DATASET RECORDS
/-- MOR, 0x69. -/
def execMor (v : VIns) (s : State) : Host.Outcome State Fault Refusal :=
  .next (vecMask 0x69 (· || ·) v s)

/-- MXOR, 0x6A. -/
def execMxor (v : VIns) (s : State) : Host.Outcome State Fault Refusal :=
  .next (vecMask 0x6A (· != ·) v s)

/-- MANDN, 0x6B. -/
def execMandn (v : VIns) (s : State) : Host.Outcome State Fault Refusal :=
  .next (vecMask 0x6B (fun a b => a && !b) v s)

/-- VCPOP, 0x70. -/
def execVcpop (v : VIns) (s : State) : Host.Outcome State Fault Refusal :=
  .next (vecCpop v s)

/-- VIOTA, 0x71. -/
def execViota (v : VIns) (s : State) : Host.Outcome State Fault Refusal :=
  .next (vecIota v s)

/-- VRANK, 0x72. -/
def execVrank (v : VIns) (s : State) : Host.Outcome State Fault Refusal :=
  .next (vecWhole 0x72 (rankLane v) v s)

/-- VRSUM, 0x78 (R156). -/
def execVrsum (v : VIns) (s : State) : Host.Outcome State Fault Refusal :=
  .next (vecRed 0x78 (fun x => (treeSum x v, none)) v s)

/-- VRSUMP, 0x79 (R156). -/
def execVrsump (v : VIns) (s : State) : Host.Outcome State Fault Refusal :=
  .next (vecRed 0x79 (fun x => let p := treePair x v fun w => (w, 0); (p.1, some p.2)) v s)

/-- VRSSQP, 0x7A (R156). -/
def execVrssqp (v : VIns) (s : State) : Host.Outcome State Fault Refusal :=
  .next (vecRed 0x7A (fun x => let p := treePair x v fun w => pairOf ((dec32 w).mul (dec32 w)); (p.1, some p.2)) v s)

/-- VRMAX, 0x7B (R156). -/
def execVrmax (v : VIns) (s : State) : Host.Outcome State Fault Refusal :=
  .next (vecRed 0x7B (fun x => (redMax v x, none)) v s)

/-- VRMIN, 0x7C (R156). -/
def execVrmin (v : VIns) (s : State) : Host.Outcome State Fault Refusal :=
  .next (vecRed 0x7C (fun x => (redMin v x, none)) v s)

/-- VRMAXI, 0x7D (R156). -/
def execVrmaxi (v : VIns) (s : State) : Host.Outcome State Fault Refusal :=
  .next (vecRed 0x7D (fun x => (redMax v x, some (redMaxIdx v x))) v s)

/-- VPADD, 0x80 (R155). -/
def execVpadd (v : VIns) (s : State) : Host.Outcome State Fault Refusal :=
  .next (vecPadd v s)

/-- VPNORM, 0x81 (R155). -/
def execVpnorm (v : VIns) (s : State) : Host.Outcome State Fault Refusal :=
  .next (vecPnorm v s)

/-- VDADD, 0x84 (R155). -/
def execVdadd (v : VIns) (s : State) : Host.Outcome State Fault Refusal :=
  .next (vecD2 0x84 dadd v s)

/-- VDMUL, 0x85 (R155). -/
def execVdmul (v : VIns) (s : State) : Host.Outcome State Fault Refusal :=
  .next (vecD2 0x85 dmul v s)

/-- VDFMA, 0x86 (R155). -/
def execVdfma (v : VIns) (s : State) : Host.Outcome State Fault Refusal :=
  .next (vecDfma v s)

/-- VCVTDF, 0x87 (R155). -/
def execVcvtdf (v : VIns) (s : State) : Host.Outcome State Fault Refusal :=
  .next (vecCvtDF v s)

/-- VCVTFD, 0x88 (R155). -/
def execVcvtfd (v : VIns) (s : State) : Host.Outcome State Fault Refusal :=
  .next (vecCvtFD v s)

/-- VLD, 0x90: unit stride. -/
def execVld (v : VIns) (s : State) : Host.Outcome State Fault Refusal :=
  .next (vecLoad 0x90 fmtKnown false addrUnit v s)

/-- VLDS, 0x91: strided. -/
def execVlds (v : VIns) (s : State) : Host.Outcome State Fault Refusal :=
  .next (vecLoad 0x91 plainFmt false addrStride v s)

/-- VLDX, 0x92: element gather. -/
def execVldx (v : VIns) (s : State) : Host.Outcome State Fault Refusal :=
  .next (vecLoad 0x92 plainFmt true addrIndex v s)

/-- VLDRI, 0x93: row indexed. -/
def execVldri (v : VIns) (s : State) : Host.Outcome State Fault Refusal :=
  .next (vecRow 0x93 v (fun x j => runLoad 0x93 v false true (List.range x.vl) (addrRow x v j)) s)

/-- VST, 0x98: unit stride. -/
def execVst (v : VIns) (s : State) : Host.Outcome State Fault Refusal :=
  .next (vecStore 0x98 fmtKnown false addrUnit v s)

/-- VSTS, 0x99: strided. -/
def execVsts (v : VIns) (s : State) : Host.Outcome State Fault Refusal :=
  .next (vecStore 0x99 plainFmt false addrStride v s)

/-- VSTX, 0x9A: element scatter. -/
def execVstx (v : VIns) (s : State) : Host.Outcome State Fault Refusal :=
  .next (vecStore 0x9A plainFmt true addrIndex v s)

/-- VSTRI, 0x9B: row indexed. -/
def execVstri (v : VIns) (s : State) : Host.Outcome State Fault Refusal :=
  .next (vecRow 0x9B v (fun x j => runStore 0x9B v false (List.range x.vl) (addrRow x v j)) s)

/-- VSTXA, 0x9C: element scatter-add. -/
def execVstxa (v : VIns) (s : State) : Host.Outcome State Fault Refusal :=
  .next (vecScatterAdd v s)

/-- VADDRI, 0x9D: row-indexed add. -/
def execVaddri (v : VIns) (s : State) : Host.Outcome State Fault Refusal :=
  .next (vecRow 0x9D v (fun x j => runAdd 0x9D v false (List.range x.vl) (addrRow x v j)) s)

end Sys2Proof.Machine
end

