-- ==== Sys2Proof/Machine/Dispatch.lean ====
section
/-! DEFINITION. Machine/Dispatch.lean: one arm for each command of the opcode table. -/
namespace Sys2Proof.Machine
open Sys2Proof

WORK REQUIRED
Using the records above, write out exactly the lines between the one holding "0x81 (R155). -/" and the one holding "element scatter. -/", inclusive; leave everything else out.

FINAL ANSWER
/-- VPNORM, 0x81 (R155). -/
def execVpnorm (v : VIns) (s : State) : Host.Outcome State Fault Refusal :=
  .next (vecPnorm v s)

/-- VDADD, 0x84 (R155). -/
def execVdadd (v : VIns) (s : State) : Host.Outcome State Fault Refusal :=
  .next (vecD2 0x84 dadd v s)

/-- VDMUL, 0x85 (R155). -/
def execVdmul (v : VIns) (s : State) : Host.Outcome State Fault Refusal :=
  .next (vecD2 0x85 dmul v s)

/-- VDFMA, 0x86 (R155). -/
def execVdfma (v : VIns) (s : State) : Host.Outcome State Fault Refusal :=
  .next (vecDfma v s)

/-- VCVTDF, 0x87 (R155). -/
def execVcvtdf (v : VIns) (s : State) : Host.Outcome State Fault Refusal :=
  .next (vecCvtDF v s)

/-- VCVTFD, 0x88 (R155). -/
def execVcvtfd (v : VIns) (s : State) : Host.Outcome State Fault Refusal :=
  .next (vecCvtFD v s)

/-- VLD, 0x90: unit stride. -/
def execVld (v : VIns) (s : State) : Host.Outcome State Fault Refusal :=
  .next (vecLoad 0x90 fmtKnown false addrUnit v s)

/-- VLDS, 0x91: strided. -/
def execVlds (v : VIns) (s : State) : Host.Outcome State Fault Refusal :=
  .next (vecLoad 0x91 plainFmt false addrStride v s)

/-- VLDX, 0x92: element gather. -/
def execVldx (v : VIns) (s : State) : Host.Outcome State Fault Refusal :=
  .next (vecLoad 0x92 plainFmt true addrIndex v s)

/-- VLDRI, 0x93: row indexed. -/
def execVldri (v : VIns) (s : State) : Host.Outcome State Fault Refusal :=
  .next (vecRow 0x93 v (fun x j => runLoad 0x93 v false true (List.range x.vl) (addrRow x v j)) s)

/-- VST, 0x98: unit stride. -/
def execVst (v : VIns) (s : State) : Host.Outcome State Fault Refusal :=
  .next (vecStore 0x98 fmtKnown false addrUnit v s)

/-- VSTS, 0x99: strided. -/
def execVsts (v : VIns) (s : State) : Host.Outcome State Fault Refusal :=
  .next (vecStore 0x99 plainFmt false addrStride v s)

/-- VSTX, 0x9A: element scatter. -/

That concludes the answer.